Throughout the records below, find each line holding "Byte" and copy it.

══════

theorem enterStopped_contextLaw (s : State) : ContextLaw (enterStopped s) := endSession_contextLaw _

section
variable {s : State} (h : ContextLaw s)
include h

theorem ContextLaw.after_enterHalted {cause : HaltCause} : ContextLaw (enterHalted cause s) :=
  .ite_of h (endSession_contextLaw _)

theorem ContextLaw.after_enterListen {t : Time} : ContextLaw (enterListen t s) :=
  .ite_of (enterStopped_contextLaw s) (h.of_eq (by simp) (by simp))

theorem ContextLaw.after_stepLoss {t : Time} : ContextLaw (stepLoss t s) :=
  (h.of_eq (t := countEvent .stepLosses (raiseEvent .stepLoss s)) rfl rfl).after_enterListen

theorem ContextLaw.after_startEchoFailed {t : Time} : ContextLaw (startEchoFailed t s) :=
  (h.of_eq (t := abandonEcho (loseTiming s)) (by simp) (by simp)).after_enterListen

/-! ### TABLEs, and the end of the announcement phase -/

theorem ContextLaw.after_loadTable {f : TableFrame} : ContextLaw (loadTable f s) := by
  unfold loadTable
  extract_lets after removed own ssu written counted
  have hwritten : ContextLaw written := h.of_eq rfl rfl
  have hcounted : ContextLaw counted := hwritten.after_removeSources.of_eq rfl rfl
  exact hcounted.of_eq rfl rfl

theorem ContextLaw.after_takeTable {f : TableFrame} : ContextLaw (takeTable f s) :=
  .ite_of (.ite_of h.after_loadTable (h.of_eq rfl rfl)) h

theorem ContextLaw.after_commit {o : Announcement} : ContextLaw (commit o s) := by
  rw [commit_eq]
  exact (h.of_eq (t := commitFormed o s) rfl rfl).after_removeSources

theorem ContextLaw.after_verdict {o : Announcement} : ContextLaw (verdict o s) := by
  unfold verdict
  extract_lets cyc committed inStep inStepCyc kept outOfStep outOfStepCyc
  have hcommitted : ContextLaw committed := ContextLaw.after_commit (s := outcomeCommitted o s) (h.of_eq rfl rfl)
  have hkept : ContextLaw kept := h.of_eq rfl rfl
  refine .ite_of (.ite_of (hcommitted.of_eq ?_ ?_) hcommitted) (.ite_of (hkept.of_eq ?_ ?_) hkept)
  · simp [inStep]
  · simp [inStep]
  · simp [outOfStep]
  · simp [outOfStep]

theorem ContextLaw.after_endAnnouncement {t : Time} : ContextLaw (endAnnouncement t s) := by
  unfold endAnnouncement
  extract_lets decided
  have hdecided : ContextLaw decided :=
    .ite_of (.ite_of (h.of_eq (by simp) (by simp)) h) (.ite_of h.after_verdict h)
  exact hdecided.of_eq (by simp) (by simp)

/-! ### The cycle boundary -/

theorem ContextLaw.after_joinCycleEnds {t : Time} : ContextLaw (boundaryStep.joinCycleEnds t s) := by
  unfold boundaryStep.joinCycleEnds
  extract_lets cyc counted countedCyc attempted
  have hattempted : ContextLaw attempted := h.of_eq rfl rfl
  exact .ite_of (.ite_of hattempted.after_enterHalted hattempted.after_enterListen) (h.of_eq rfl rfl)

theorem ContextLaw.after_boundaryStep {t : Time} : ContextLaw (boundaryStep t s) := by
  have hmember : ContextLaw (boundaryStep.settleMember s) := h.of_eq (by simp) (by simp)
  have hnotMember : ContextLaw (boundaryStep.settleNotMember s) := h.of_eq (by simp) (by simp)
  unfold boundaryStep
  split
  · exact hmember
  · exact hmember
  · exact hmember
  · exact hnotMember
  · exact hnotMember
  · refine ContextLaw.after_joinCycleEnds ?_
    exact h.of_eq rfl rfl
  · exact h.after_joinCycleEnds
  · exact h.of_eq (by simp) (by simp)
  · extract_lets cyc counted
    have hcounted : ContextLaw counted := h.of_eq rfl rfl
    exact .ite_of hcounted.after_stepLoss hcounted
  · exact enterStopped_contextLaw s
  all_goals exact h

theorem ContextLaw.after_takeBoundary {t : Time} : ContextLaw (takeBoundary t s) :=
  ContextLaw.after_boundaryStep (h.of_eq (t := clearCycle s) (by simp) (by simp))

/-! ### BIDs and STARTs -/

theorem ContextLaw.after_compareProfile {check : Byte} : ContextLaw (compareProfile check s) :=
  .ite_of (.ite_of (h.of_eq rfl rfl) h.after_enterHalted) h

/-- The profile and the number of a BID or START (R29, R30). -/
theorem ContextLaw.after_judgeStation {check : Byte} {st : Station} {own : Bool} :
    ContextLaw (checkDuplicate st own (compareProfile check s)) :=
  have hcompared : ContextLaw (compareProfile check s) := h.after_compareProfile
  .ite_of hcompared.after_enterHalted hcompared

theorem ContextLaw.after_countEcho {passed : Bool} : ContextLaw (countEcho passed s) := by
  unfold countEcho
  extract_lets heard counted
  have hcounted : ContextLaw counted := h.of_eq rfl rfl
  exact .ite_of (.ite_of (h.of_eq rfl rfl) (.ite_of hcounted.after_enterHalted hcounted)) h

/-! ### Slot reports -/

theorem ContextLaw.after_enterBidReport {k : Nat} {own : Option Frame} {passed : Bool} {c : SlotClass} :
    ContextLaw (enterBidReport k own passed c s) := by
  have left {u : State} (hu : ContextLaw u) : ContextLaw (leaveAfterBid own u) := hu.of_eq (by simp) (by simp)
  unfold enterBidReport
  split
  · exact h.of_eq rfl rfl
  case h_2 f r =>
    extract_lets entered blinded counted
    have hblinded : ContextLaw blinded := h.of_eq (by simp [blinded, entered]) (by simp [blinded, entered])
    have hcounted : ContextLaw counted := .ite_of hblinded.after_countEcho hblinded
    exact left hcounted.after_judgeStation
  case h_3 =>
    extract_lets entered blinded
    have hentered : ContextLaw entered := h.of_eq rfl rfl
    have hblinded : ContextLaw blinded := .ite_of hentered (hentered.of_eq (by simp) (by simp))
    exact left (.ite_of hblinded.after_countEcho hblinded)

theorem ContextLaw.after_endBidSlot {k : Nat} {t : Time} : ContextLaw (endBidSlot k t s) :=
  .ite_of h (.ite_of (h.of_eq rfl rfl) h.after_endAnnouncement)

theorem ContextLaw.after_bidSlotReport {k : Nat} {a : Time} {line : SpanLine} :
    ContextLaw (bidSlotReport k a line s) := by
  have hdropped : ContextLaw (dropSlotEcho s) := h.of_eq rfl rfl
  exact ContextLaw.after_endBidSlot (.ite_of hdropped.after_enterBidReport hdropped)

══════

> _WRITTEN SOLUTION_
theorem ContextLaw.after_compareProfile {check : Byte} : ContextLaw (compareProfile check s) :=
theorem ContextLaw.after_judgeStation {check : Byte} {st : Station} {own : Bool} :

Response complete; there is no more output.